_Task prompt_. Pull out of the data below the stretch of lines bounded by the one containing "octets and the body. -/" and the one containing "abbrev hjBlocks : Nat := 33554432", both bounds included, unchanged.

*** Opening of Provided data ***

-- ==== Sys2Proof/Machine/Records.lean ====
section
/-! DEFINITION. What the block writes down and sends: the regulator port's frames (16 R649, R650), the trouble record
(19 R753 to R757), interrupts and notices (03 R122 to R124), pauses (02 R70, 21 R807), completions (03 R99, R104). -/

namespace Sys2Proof.Machine

/-! ### Regulator port -/

/-- A frame's payload on the regulator port: the header of R649 and the body. -/
def regPayload (s : State) (msg : Nat) (body : Octets) : Octets :=
  [0x01, octet msg, octet s.chain.cfg.device, 0] ++ leBytes 2 body.length ++ zeros 2
    ++ leBytes 4 s.chain.cfg.chainId.toNat ++ zeros 4 ++ leBytes 8 (s.reg.seqOut + 1) ++ body

/-- The Ethernet header of a frame sent on the regulator port: DA broadcast, SA, EtherType 0x88B6 (16 R649). -/
def regEth (s : State) : Octets :=
  List.replicate 6 0xFF ++ [0x02, 0x56, 0x53, 0x01, 0x00, octet s.chain.cfg.device, 0x88, 0xB6]

/-- A message sent on the regulator port. While the link is down, span headers and evidence records wait (16 R651);
trouble entries come with the replay; the others are not sent. -/
def regSend (s : State) (msg : Nat) (body : Octets) : State :=
  if s.reg.up then
    let p := regPayload s msg body
    { s with reg := { s.reg with seqOut := s.reg.seqOut + 1, since := s.reg.since ++ [p] }, out := s.out ++ [.regFrame (regEth s) p] }
  else if msg = 2 ∨ msg = 4 then { s with reg := { s.reg with held := s.reg.held ++ [(msg, body)] } }
  else s

/-! ### Trouble record -/

/-- The octets of an entry (19 R753). -/
def trOctets (s : State) (pinned : Bool) (code source core : Nat) (data : Octets) : Octets :=
  let b := leBytes 4 0x54455254 ++ [0x5A, if pinned then 1 else 0] ++ leBytes 2 code ++ leBytes 8 (s.svc.trSeq + 1)
    ++ leBytes 6 s.t.span ++ [octet source, octet core] ++ leBytes 4 s.t.cyc ++ leBytes 4 s.svc.bootCount
    ++ padTo 64 data ++ zeros 28
  b ++ leBytes 4 (crc32c b).toNat

/-- Whether a slot holds a pinned entry. -/
def trPinnedAt (tr : List TrEntry) (slot : Nat) : Bool :=
  tr.any (fun e => e.slot == slot && e.data.getD 5 0 == 1)

/-- The next slot of the rolling area that holds no pinned entry, from p on (19 R755). -/
def trNext (tr : List TrEntry) : Nat → Nat → Option Nat
  | 0, _ => none
  | n + 1, p => if trPinnedAt tr p then trNext tr n (if p = 524287 then 131072 else p + 1) else some p

/-- The slot an entry goes to (19 R755). -/
def trSlot (s : State) (pinned : Bool) : Option Nat :=
  if pinned ∧ s.svc.trPinned < 131072 then some s.svc.trPinned else trNext s.svc.tr 393216 s.svc.trRing

/-- An alert bit set (19 R752). -/
def State.alert (s : State) (bit : Nat) : State :=
  { s with svc := { s.svc with alerts := s.svc.alerts ||| BitVec.ofNat 7 (2 ^ bit) } }

/-- An entry written to the trouble record (19 R755, R757) and sent on the regulator port (16 R650). -/
def State.trouble (s : State) (pinned : Bool) (code source core : Nat) (data : Octets) : State :=
  match trSlot s pinned with
  | none => ({ s with svc := { s.svc with trLost := s.svc.trLost + 1 } }).alert 5
  | some p =>
    let o := trOctets s pinned code source core data
    let s1 := { s with svc := { s.svc with
      tr := s.svc.tr.filter (fun e => e.slot != p) ++ [⟨p, s.svc.trSeq + 1, o⟩],
      trSeq := s.svc.trSeq + 1,
      trPinned := if p < 131072 then s.svc.trPinned + 1 else s.svc.trPinned,
      trRing := if p < 131072 then s.svc.trRing else if p = 524287 then 131072 else p + 1 } }
    regSend (if pinned then s1.alert 0 else s1) 5 o

/-! ### Interrupts, notices, pauses -/

/-- Whether a host access waits in the link: Bus Master Enable is set and the link is up but out of L0 (03 R81). -/
def State.linkWaits (s : State) : Bool := s.host.bme && s.host.dllUp && !s.host.linkL0

/-- A request that the link carries: sent at once in L0, otherwise waiting in the link until it returns to L0 (03 R81). -/
def State.linkEmit (s : State) (e : Emission) : State :=
  if s.host.linkL0 && s.host.dllUp then s.emit e else { s with host := { s.host with linkq := s.host.linkq ++ [e] } }

/-- Whether a vector's messages are sent: MSI-X Enable and Bus Master Enable set, the function and the vector not masked (03 R81,
R124; log entry 9). -/
def HostIf.mayMsix (h : HostIf) (v : Nat) : Bool :=
  h.msixOn && h.bme && !h.msixMask && !(h.msix.get MsixEntry.zero v).masked

/-- A message on a vector, or its pending bit (03 R81, R124). -/
def State.msixSend (s : State) (v : Nat) : State :=
  let e := s.host.msix.get MsixEntry.zero v
  if s.host.mayMsix v then s.linkEmit (.msix v e.addr e.data)
  else { s with host := { s.host with msix := s.host.msix.set MsixEntry.zero v { e with pending := true } } }

/-- A notice raised: a message on vector 0 at its change from clear to set (03 R122, 21 R816). -/
def State.raiseNotice (s : State) (bit : Nat) : State :=
  if s.host.notice.getLsbD bit then s
  else ({ s with host := { s.host with notice := s.host.notice ||| BitVec.ofNat 6 (2 ^ bit) } }).msixSend 0

/-! ### Completions (03 R99 to R104) -/

/-- Whether the completions of a span are decided: its quorum met or its deadline passed (14 R568). -/
def spanDecided (s : State) (n : Nat) : Bool := s.scribe.segments.any (fun g => g.own && g.span == n && g.decided)

/-- Whether a span is QUORUM_SHORT. -/
def spanShort (s : State) (n : Nat) : Bool := s.scribe.segments.any (fun g => g.own && g.span == n && g.short)

/-- The quorum of a sealed span (14 R551), or the one in force. -/
def spanQuorum (s : State) (n : Nat) : Nat :=
  match s.scribe.segments.find? (fun g => g.own && g.span == n && g.header.isSome) with
  | some g => g.quorum
  | none => s.chain.cfg.quorum

/-- The completion as its span's durability makes it (03 R104): DONE_QUORUM_SHORT has DETAIL 0. -/
def durable (s : State) (short : Bool) (c : Cpl) : Cpl :=
  if c.journalled then
    { c with status := if short ∧ c.status = 0 then 1 else c.status,
             detail := if short ∧ c.status = 0 then 0 else c.detail,
             durability := if short ∨ spanQuorum s c.span = 0 then 1 else 2 }
  else c

/-- A completion queued at once, or kept until its span's durability is decided (01 R23). -/
def State.complete (s : State) (c : Cpl) : State :=
  if c.order < s.host.discardBelow then s
  else if c.journalled ∧ !spanDecided s c.span then { s with host := { s.host with waiting := s.host.waiting ++ [c] } }
  else { s with host := { s.host with queue := s.host.queue ++ [durable s (spanShort s c.span) c] } }

/-- Insertion in order of consumption (03 R121). -/
def insertCpl (c : Cpl) : List Cpl → List Cpl
  | [] => [c]
  | d :: r => if c.order < d.order then c :: d :: r else d :: insertCpl c r

/-- The completions of a span queued, in order of consumption (03 R121, 14 R568). -/
def State.releaseSpan (s : State) (n : Nat) (short : Bool) : State :=
  let mine := (s.host.waiting.filter (fun c => c.span == n)).foldl (fun l c => insertCpl c l) []
  { s with host := { s.host with
      waiting := s.host.waiting.filter (fun c => c.span != n),
      queue := s.host.queue ++ mine.map (durable s short) } }

/-- The status codes of 03 R104. -/
abbrev stDONE : Nat := 0x00
abbrev stBADFIELD : Nat := 0x10
abbrev stBADCLASS : Nat := 0x11
abbrev stBADRING : Nat := 0x12
abbrev stBADCERT : Nat := 0x13
abbrev stBUDGET : Nat := 0x20
abbrev stJOBFAULT : Nat := 0x21
abbrev stCHAIN : Nat := 0x40

/-- The completion of a device command (03 R104): its one journal record counts. -/
def cmdCpl (d : DevCmd) (status detail resBytes : Nat) (jobWord : W32) : Cpl :=
  ⟨d.order, 0, d.count, BitVec.ofNat 32 (fieldAt d.desc 4 4), d.span, status, detail, resBytes, jobWord, 1,
   (d.desc.getD 2 0).getLsbD 0, true, 0, [], false⟩

/-- The completion of a job (03 R104; 02 R75). -/
def jobCpl (j : JobRun) (status detail resBytes : Nat) (jobWord : W32) : Cpl :=
  ⟨j.job.id, j.job.ring, j.job.count, BitVec.ofNat 32 (fieldAt j.job.desc 4 4), j.job.span, status, detail, resBytes,
   jobWord, j.scrUsed, (j.job.desc.getD 2 0).getLsbD 0, true, 0, [], false⟩

/-! ### Leaves (14 R544, R545) -/

/-- Leaf data: the scribe's 16 octets and the body. -/
def leafData (kind core bank cls ring count : Nat) (body : Octets) : Octets :=
  leBytes 2 body.length ++ [octet kind, octet core, octet bank, 0] ++ leBytes 2 cls ++ leBytes 2 ring ++ zeros 2
    ++ leBytes 4 count ++ body

/-- A leaf appended to the present span, after those it holds. -/
def State.appendLeaf (s : State) (data : Octets) (c : CoreId) (b : BankId) (job : Option Nat) : State :=
  { s with scribe := { s.scribe with leaves := s.scribe.leaves ++ [⟨data, c, b, job, false, false⟩] } }

/-! ### Free hot-journal space (14 R560, R561) -/

/-- Blocks of the hot journal. -/
abbrev hjBlocks : Nat := 33554432

/-- Whether a segment's blocks are free for reuse: drained, and for an own segment acknowledged by the quorum (14 R560). -/
def Segment.isFree (g : Segment) : Bool :=
  g.header.isSome && g.drained ≥ g.blocks && (!g.own || g.acked.length ≥ g.quorum)

/-- The free blocks of the hot journal (14 R561). -/
def freeBlocks (s : State) : Nat :=
  hjBlocks - (s.scribe.segments.foldl (fun n g => if g.isFree then n else n + g.blocks) 0)

/-- The room a span needs (14 R561). -/
def spanRoom (s : State) : Nat := s.t.k * 9000 + 15

/-- The leaf blocks of leaf data (14 R557). -/
def leafBlocks (d : Octets) : Nat := (d.length + 63) / 64

end Sys2Proof.Machine
end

*** Close of Provided data ***

_Solved problem_.
/-- Leaf data: the scribe's 16 octets and the body. -/
def leafData (kind core bank cls ring count : Nat) (body : Octets) : Octets :=
  leBytes 2 body.length ++ [octet kind, octet core, octet bank, 0] ++ leBytes 2 cls ++ leBytes 2 ring ++ zeros 2
    ++ leBytes 4 count ++ body

/-- A leaf appended to the present span, after those it holds. -/
def State.appendLeaf (s : State) (data : Octets) (c : CoreId) (b : BankId) (job : Option Nat) : State :=
  { s with scribe := { s.scribe with leaves := s.scribe.leaves ++ [⟨data, c, b, job, false, false⟩] } }

/-! ### Free hot-journal space (14 R560, R561) -/

/-- Blocks of the hot journal. -/
abbrev hjBlocks : Nat := 33554432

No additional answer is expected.